Eu executo todos os meus aplicativos de produção com a verificação de estouro ativada. Esta é uma opção de compilador C #. Na verdade, aferi isso e não consegui determinar a diferença. O custo de acessar o banco de dados para gerar HTML (sem brinquedo) ofusca os custos de verificação de estouro.

Eu aprecio o fato de que eu conheço que nenhuma operação transborda na produção. Quase todo o código se comportaria de maneira irregular na presença de transbordamentos. Os bugs não seriam benignos. Corrupção de dados é provável, questões de segurança são uma possibilidade.

Caso eu precise de desempenho, o que às vezes é o caso, desabilite a verificação de estouro usando unchecked {} em uma base granular. Quando eu quero dizer que eu confio em uma operação que não está sobrecarregada, eu posso adicionar redundantemente checked {} ao código para documentar esse fato. Estou consciente de transbordamentos, mas não preciso necessariamente ser graças à verificação.

Acredito que a equipe de C # fez a escolha errada quando optou por não verificar o estouro por padrão, mas essa opção agora está selada devido a strongs preocupações de compatibilidade. Note que esta escolha foi feita por volta do ano 2000. O hardware era menos capaz e o .NET ainda não tinha muita tração. Talvez a .NET quisesse atrair programadores Java e C / C ++ dessa maneira. O .NET também deve estar próximo ao metal. É por isso que ele tem código inseguro, estruturas e grandes capacidades de chamadas nativas, tudo o que o Java não possui.

Quanto mais rápido o nosso hardware fica e os compiladores mais inteligentes recebem a verificação de estouro mais atraente por padrão.
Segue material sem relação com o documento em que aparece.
/-- Canonical lists that read the same are the same: the heads agree, and behind them every address
up to the head's is unlisted in both. -/
theorem wfCells_unique {low : Nat} {l k : List (Nat × Word)} (hl : wfCells low l = true)
    (hk : wfCells low k = true) (hread : ∀ a < memWords, readCells a l = readCells a k) : l = k := by
  induction l generalizing low k with
  | nil =>
    cases k with
    | nil => rfl
    | cons d k =>
      obtain ⟨-, hb, -, -⟩ := wfCells_cons.mp hk
      exact absurd (hread d.1 hb).symm (readCells_head_ne hk)
  | cons c l ih =>
    obtain ⟨a, v⟩ := c
    obtain ⟨-, ha, -, hl'⟩ := wfCells_cons.mp hl
    cases k with
    | nil => exact absurd (hread a ha) (readCells_head_ne hl)
    | cons d k =>
      obtain ⟨b, w⟩ := d
      obtain ⟨-, hb, -, hk'⟩ := wfCells_cons.mp hk
      obtain rfl : a = b :=
        Nat.le_antisymm (head_le_of_read_eq hk hl (hread b hb).symm)
          (head_le_of_read_eq hl hk (hread a ha))
      have hvw := hread a ha
      simp only [readCells, if_pos] at hvw
      rw [hvw, ih hl' hk' fun e he => ?_]
      by_cases hea : e = a
      · rw [hea, readCells_of_lt hl' (Nat.lt_succ_self a), readCells_of_lt hk' (Nat.lt_succ_self a)]
      · simpa only [readCells, if_neg hea] using hread e he

/-- Settles O15: every address below 65,536 is a word, so the memories' lists read the same. -/
theorem canonicalMemoryIsUnique : Obligations.CanonicalMemoryIsUnique := by
  rintro ⟨l⟩ ⟨k⟩ hl hk hread
  refine congrArg Memory.mk (wfCells_unique hl hk fun a ha => ?_)
  have hword := hread (BitVec.ofNat 16 a)
  rwa [BitVec.toNat_ofNat, Nat.mod_eq_of_lt (show a < 2 ^ 16 from ha)] at hword

/-! ### Launch and load -/

/-- An accepted load writes words at rising addresses, all inside memory (R177, R178). -/
theorem loadObject_writes {bytes : List Byte} {s t : State} (h : loadObject bytes s = .loaded t) :
    ∃ a ws, a + ws.length ≤ memWords ∧ t = { s with mem := writeWords a ws s.mem } := by
  unfold loadObject at h
  split at h
  · cases h
  · cases h
  · split at h
    · cases h
    · split at h
      · next hend =>
        cases h
        exact ⟨_, _, hend, rfl⟩
      · cases h

/-- Settles O25: reset memory lists nothing, and an accepted load writes inside memory. -/
theorem launchAndLoadMeetInv : Obligations.LaunchAndLoadMeetInv := by
  have launched : ∀ pc psr regs mem inQ, mem.wf = true → (State.launch pc psr regs mem inQ).Inv :=
    fun _ _ _ _ _ hmem => ⟨hmem, iff_of_true rfl rfl⟩
  refine ⟨launched _ _ _ _ _ reset_mem_wf, launched, fun bytes s t ⟨hwf, hcause⟩ h => ?_⟩
  obtain ⟨a, ws, hend, rfl⟩ := loadObject_writes h
  exact ⟨writeWords_wf hwf hend, hcause⟩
Eu também acredito que a verificação de estouro é muitas vezes melhor do que números infinitamente dimensionados. Números infinitamente dimensionados têm um custo de desempenho ainda maior, mais difícil de otimizar (acredito) e abrem a possibilidade de um consumo ilimitado de recursos.

A maneira de lidar com o estouro do JavaScript é ainda pior. Números JavaScript são duplas de ponto flutuante. Um "estouro" se manifesta como deixar o conjunto totalmente preciso de inteiros. Ligeiramente resultados incorretos ocorrerão (como estar desligado por um - isso pode transformar loops finitos em infinitos).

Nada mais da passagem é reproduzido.